**Work order**. Once you have located the line containing "r with thru" in the material below, return it exactly along with each line after it through the line containing "pendBatch := true, pendSince".

**Data extract**.
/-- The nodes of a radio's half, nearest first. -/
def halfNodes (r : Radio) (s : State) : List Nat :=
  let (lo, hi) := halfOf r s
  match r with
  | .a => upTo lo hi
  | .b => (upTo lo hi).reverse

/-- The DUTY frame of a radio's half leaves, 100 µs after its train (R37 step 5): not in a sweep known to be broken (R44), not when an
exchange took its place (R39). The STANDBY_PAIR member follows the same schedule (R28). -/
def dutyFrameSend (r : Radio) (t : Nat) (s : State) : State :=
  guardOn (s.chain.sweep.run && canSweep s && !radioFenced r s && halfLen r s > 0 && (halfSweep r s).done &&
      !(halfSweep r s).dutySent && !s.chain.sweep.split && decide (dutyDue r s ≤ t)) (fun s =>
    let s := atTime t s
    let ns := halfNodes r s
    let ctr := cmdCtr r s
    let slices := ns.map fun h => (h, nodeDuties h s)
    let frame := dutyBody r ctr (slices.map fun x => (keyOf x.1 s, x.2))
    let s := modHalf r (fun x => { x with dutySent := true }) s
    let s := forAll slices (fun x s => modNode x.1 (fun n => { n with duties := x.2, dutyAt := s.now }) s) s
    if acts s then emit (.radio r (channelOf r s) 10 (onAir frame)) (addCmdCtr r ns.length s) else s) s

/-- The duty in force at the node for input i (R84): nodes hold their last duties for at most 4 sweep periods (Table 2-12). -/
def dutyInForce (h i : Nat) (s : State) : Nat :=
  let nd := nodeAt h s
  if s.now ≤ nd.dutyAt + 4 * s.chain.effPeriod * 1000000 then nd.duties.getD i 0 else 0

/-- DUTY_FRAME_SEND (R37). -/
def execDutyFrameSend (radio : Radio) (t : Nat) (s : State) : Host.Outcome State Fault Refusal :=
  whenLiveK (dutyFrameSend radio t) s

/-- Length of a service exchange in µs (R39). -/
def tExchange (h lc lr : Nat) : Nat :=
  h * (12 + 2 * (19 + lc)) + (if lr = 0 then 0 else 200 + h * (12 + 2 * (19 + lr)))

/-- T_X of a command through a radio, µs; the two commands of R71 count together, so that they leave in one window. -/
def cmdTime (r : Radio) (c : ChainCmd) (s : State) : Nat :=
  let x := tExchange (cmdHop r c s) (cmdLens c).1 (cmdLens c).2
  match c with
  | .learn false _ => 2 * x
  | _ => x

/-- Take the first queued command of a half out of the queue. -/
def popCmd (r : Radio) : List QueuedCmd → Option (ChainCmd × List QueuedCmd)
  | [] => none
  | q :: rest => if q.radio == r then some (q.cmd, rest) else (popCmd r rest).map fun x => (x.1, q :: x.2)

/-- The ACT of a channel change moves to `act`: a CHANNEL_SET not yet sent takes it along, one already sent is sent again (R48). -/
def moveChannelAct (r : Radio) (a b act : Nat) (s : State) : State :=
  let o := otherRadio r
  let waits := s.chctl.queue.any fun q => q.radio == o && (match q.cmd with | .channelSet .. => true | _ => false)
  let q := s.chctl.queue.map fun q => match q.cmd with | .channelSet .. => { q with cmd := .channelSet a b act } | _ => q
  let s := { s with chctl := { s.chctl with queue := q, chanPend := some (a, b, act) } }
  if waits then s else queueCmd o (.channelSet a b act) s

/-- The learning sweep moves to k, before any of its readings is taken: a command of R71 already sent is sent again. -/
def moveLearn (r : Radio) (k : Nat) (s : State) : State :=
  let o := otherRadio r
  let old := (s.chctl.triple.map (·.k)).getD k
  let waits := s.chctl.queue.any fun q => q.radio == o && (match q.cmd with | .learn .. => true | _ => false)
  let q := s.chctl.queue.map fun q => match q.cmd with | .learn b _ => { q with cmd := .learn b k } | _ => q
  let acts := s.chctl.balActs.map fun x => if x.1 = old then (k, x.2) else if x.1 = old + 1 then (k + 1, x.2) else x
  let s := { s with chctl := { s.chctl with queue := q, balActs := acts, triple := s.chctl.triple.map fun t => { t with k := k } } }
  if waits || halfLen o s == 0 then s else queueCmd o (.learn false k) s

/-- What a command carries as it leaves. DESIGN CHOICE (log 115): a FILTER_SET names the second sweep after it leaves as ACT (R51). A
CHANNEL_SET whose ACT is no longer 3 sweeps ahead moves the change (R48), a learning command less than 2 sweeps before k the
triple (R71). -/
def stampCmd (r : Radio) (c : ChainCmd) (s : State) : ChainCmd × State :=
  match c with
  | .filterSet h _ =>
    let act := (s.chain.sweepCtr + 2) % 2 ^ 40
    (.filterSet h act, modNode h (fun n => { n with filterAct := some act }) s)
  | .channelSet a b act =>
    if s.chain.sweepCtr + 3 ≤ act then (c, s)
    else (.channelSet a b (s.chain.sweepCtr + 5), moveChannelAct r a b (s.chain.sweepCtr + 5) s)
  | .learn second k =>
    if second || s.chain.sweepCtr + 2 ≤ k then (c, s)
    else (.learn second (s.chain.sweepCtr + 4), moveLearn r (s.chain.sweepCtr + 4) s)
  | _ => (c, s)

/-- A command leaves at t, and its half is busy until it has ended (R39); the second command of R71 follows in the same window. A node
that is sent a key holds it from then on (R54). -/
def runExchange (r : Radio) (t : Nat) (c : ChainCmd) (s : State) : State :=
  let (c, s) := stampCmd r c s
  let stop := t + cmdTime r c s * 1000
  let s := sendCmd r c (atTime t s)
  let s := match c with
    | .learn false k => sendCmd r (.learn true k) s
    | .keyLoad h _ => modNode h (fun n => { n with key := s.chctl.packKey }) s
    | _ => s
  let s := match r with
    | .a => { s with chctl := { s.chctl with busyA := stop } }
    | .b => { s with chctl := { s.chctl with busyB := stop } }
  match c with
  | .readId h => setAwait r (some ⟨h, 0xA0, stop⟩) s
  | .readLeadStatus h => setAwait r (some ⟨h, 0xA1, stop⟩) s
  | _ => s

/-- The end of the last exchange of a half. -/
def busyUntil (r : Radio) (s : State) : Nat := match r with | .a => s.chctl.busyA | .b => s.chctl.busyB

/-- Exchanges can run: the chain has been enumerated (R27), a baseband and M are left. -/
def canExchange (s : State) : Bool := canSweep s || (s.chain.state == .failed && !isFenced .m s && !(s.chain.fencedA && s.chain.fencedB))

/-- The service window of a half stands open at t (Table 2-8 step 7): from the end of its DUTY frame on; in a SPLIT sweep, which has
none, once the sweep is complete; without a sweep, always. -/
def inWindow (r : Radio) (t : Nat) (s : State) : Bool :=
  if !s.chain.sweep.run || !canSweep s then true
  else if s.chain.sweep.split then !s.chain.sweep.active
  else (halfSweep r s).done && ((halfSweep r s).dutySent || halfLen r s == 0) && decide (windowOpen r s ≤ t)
---
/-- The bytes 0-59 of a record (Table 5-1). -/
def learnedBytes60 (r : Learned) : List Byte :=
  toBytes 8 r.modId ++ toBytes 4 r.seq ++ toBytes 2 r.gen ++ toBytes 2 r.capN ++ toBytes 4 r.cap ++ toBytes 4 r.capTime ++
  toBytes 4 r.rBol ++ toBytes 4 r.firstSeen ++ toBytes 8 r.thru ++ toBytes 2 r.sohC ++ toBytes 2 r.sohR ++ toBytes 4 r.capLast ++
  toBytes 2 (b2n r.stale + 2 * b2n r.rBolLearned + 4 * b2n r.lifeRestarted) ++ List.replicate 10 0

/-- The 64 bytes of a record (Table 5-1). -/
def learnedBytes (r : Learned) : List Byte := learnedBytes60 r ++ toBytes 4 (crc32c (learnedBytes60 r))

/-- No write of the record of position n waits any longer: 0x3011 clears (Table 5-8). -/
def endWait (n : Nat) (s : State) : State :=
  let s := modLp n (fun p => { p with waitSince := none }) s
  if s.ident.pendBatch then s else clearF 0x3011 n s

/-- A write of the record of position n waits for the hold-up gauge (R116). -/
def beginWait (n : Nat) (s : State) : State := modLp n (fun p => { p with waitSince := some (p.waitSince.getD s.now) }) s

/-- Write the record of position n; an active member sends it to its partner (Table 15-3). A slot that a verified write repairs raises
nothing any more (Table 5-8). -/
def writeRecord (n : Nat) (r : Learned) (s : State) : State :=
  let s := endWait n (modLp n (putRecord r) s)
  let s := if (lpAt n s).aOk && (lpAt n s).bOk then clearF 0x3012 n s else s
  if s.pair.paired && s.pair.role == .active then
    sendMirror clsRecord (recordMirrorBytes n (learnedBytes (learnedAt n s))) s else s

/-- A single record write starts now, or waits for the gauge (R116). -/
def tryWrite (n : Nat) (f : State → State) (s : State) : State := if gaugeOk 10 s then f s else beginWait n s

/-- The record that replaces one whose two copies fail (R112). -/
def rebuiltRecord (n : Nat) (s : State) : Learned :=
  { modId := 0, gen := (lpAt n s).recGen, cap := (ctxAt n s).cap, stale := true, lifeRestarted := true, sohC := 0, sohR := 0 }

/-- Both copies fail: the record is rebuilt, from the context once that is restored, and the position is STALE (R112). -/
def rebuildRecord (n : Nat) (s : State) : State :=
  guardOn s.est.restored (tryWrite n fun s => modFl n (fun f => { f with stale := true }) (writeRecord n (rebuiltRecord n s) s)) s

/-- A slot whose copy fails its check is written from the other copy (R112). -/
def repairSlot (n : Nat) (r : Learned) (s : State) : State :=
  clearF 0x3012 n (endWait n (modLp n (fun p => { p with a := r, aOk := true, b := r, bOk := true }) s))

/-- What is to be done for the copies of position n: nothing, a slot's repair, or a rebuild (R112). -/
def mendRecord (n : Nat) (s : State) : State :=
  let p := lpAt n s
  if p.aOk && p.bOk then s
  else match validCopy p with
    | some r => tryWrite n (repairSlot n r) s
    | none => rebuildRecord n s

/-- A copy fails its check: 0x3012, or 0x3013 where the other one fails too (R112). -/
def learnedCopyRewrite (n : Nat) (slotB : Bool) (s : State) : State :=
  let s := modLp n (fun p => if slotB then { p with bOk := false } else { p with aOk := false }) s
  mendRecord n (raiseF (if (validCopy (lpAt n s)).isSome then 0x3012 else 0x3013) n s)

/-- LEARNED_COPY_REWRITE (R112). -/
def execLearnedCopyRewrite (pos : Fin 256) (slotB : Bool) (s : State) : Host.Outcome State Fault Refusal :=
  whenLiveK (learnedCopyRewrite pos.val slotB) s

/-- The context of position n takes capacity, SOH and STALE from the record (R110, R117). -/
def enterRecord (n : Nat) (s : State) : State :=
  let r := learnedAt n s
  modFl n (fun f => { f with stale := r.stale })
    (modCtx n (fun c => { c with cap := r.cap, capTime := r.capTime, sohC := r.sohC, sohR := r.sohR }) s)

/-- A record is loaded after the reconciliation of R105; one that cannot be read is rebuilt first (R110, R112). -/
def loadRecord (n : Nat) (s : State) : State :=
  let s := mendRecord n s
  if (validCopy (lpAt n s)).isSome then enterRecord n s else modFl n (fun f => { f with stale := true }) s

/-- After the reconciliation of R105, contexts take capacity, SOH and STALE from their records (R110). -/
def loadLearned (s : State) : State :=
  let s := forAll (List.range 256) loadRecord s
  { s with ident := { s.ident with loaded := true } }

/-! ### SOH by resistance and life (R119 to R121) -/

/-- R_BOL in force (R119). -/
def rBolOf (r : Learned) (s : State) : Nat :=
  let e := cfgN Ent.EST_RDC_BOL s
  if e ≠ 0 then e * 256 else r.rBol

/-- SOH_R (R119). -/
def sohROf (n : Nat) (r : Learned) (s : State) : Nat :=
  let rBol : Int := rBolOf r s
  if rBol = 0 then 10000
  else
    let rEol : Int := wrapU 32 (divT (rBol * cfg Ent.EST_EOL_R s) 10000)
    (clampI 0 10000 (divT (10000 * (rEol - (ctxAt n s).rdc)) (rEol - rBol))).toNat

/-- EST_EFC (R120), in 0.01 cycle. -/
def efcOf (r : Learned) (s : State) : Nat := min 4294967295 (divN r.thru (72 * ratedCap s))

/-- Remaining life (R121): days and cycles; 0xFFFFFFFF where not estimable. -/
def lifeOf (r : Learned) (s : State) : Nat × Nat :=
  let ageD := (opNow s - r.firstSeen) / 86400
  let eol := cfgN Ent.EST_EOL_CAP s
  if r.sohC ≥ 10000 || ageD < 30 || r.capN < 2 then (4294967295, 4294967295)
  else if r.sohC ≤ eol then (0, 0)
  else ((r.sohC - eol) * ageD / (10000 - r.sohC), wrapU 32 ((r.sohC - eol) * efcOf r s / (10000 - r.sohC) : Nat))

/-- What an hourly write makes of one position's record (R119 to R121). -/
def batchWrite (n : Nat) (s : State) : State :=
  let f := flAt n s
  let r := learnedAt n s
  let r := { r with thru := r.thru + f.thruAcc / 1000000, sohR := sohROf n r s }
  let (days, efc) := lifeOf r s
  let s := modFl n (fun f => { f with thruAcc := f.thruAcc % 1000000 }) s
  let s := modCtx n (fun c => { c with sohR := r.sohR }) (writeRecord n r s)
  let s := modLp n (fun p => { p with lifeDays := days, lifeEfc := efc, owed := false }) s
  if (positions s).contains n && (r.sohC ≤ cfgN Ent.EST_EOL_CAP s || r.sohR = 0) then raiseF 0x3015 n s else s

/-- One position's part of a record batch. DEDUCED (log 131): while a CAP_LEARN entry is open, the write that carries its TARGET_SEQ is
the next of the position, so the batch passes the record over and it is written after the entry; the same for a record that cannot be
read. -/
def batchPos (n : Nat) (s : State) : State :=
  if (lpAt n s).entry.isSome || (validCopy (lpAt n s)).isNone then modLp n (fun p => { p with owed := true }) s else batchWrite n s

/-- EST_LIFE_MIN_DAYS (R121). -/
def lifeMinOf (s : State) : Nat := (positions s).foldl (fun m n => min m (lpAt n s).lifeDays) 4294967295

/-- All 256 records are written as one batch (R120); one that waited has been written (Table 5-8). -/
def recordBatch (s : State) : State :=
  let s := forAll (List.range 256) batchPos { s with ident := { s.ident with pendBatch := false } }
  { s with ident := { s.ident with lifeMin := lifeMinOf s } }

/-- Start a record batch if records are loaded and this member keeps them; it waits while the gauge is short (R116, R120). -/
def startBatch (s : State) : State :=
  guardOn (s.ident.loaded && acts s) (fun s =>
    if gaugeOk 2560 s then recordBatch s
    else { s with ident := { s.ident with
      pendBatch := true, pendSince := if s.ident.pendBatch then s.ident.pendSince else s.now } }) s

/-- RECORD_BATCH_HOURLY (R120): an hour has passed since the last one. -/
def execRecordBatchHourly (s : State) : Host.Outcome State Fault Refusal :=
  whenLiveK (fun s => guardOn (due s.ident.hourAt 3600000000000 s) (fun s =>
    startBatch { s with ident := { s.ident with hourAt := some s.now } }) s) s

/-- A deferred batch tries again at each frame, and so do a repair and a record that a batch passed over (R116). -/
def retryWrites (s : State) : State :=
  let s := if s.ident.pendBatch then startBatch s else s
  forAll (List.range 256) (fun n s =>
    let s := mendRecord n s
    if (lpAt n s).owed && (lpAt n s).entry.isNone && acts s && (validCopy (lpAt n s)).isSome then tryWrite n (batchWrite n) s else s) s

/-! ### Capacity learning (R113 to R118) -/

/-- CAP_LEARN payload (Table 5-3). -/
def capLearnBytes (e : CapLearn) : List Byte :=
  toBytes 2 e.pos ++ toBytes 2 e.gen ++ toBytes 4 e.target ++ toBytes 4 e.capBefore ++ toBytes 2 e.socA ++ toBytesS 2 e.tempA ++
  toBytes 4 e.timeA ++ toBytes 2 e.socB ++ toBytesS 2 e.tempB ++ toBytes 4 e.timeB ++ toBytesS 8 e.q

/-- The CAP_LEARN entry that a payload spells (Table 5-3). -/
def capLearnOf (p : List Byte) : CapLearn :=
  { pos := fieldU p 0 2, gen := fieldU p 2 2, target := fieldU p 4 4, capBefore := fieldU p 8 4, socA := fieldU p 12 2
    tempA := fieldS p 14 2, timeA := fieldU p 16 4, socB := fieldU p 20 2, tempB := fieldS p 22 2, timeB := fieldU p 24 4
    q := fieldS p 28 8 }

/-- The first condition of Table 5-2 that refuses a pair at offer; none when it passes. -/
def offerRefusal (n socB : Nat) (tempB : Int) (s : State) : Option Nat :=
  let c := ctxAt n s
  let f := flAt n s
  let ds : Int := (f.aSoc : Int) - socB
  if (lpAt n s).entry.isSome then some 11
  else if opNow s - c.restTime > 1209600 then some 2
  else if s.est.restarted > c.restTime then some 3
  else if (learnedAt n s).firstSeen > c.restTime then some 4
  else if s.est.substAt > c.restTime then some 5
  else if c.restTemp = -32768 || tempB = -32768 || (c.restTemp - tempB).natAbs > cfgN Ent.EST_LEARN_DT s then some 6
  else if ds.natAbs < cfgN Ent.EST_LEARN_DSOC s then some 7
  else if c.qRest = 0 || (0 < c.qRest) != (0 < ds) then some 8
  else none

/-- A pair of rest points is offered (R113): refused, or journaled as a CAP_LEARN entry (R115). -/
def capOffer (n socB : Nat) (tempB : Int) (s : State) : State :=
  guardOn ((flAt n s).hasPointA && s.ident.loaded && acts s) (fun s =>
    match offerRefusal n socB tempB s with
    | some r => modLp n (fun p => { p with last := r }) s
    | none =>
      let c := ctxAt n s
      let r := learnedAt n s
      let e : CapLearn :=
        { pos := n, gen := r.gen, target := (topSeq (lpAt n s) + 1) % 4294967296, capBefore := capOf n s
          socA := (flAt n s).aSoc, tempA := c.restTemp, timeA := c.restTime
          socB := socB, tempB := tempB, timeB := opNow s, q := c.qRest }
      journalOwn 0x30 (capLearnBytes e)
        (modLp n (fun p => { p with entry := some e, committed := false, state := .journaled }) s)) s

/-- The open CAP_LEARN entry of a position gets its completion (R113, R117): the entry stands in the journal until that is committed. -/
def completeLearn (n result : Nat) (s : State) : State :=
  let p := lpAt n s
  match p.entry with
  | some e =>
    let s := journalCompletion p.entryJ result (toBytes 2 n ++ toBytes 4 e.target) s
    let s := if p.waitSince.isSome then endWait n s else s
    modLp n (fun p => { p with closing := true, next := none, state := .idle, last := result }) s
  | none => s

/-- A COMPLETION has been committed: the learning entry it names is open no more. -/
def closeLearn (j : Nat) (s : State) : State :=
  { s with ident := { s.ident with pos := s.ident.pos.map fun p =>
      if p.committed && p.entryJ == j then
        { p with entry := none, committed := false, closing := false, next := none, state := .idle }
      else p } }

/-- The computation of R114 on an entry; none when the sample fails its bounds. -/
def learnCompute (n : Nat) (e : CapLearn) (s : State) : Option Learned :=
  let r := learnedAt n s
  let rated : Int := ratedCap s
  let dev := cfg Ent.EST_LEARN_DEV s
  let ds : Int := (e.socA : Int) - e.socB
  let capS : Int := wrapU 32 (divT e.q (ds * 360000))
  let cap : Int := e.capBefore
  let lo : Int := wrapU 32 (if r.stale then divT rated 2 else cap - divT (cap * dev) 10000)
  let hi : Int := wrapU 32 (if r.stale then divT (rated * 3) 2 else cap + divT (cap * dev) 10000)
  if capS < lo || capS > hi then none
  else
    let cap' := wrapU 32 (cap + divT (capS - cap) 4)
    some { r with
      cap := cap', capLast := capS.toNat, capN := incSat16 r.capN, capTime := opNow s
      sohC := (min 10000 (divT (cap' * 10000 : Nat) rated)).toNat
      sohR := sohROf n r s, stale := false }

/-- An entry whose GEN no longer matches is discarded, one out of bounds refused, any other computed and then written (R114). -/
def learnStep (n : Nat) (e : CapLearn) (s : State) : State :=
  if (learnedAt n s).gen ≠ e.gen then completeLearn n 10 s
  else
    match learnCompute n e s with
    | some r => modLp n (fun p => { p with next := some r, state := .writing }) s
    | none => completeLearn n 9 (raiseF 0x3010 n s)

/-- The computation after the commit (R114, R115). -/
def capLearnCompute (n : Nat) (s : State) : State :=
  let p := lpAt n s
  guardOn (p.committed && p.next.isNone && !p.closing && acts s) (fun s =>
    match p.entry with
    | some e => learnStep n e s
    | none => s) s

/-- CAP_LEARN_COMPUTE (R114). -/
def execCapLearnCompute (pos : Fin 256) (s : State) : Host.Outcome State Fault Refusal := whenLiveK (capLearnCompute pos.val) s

**Output for this task**.
  let r := { r with thru := r.thru + f.thruAcc / 1000000, sohR := sohROf n r s }
  let (days, efc) := lifeOf r s
  let s := modFl n (fun f => { f with thruAcc := f.thruAcc % 1000000 }) s
  let s := modCtx n (fun c => { c with sohR := r.sohR }) (writeRecord n r s)
  let s := modLp n (fun p => { p with lifeDays := days, lifeEfc := efc, owed := false }) s
  if (positions s).contains n && (r.sohC ≤ cfgN Ent.EST_EOL_CAP s || r.sohR = 0) then raiseF 0x3015 n s else s

/-- One position's part of a record batch. DEDUCED (log 131): while a CAP_LEARN entry is open, the write that carries its TARGET_SEQ is
the next of the position, so the batch passes the record over and it is written after the entry; the same for a record that cannot be
read. -/
def batchPos (n : Nat) (s : State) : State :=
  if (lpAt n s).entry.isSome || (validCopy (lpAt n s)).isNone then modLp n (fun p => { p with owed := true }) s else batchWrite n s

/-- EST_LIFE_MIN_DAYS (R121). -/
def lifeMinOf (s : State) : Nat := (positions s).foldl (fun m n => min m (lpAt n s).lifeDays) 4294967295

/-- All 256 records are written as one batch (R120); one that waited has been written (Table 5-8). -/
def recordBatch (s : State) : State :=
  let s := forAll (List.range 256) batchPos { s with ident := { s.ident with pendBatch := false } }
  { s with ident := { s.ident with lifeMin := lifeMinOf s } }

/-- Start a record batch if records are loaded and this member keeps them; it waits while the gauge is short (R116, R120). -/
def startBatch (s : State) : State :=
  guardOn (s.ident.loaded && acts s) (fun s =>
    if gaugeOk 2560 s then recordBatch s
    else { s with ident := { s.ident with
      pendBatch := true, pendSince := if s.ident.pendBatch then s.ident.pendSince else s.now } }) s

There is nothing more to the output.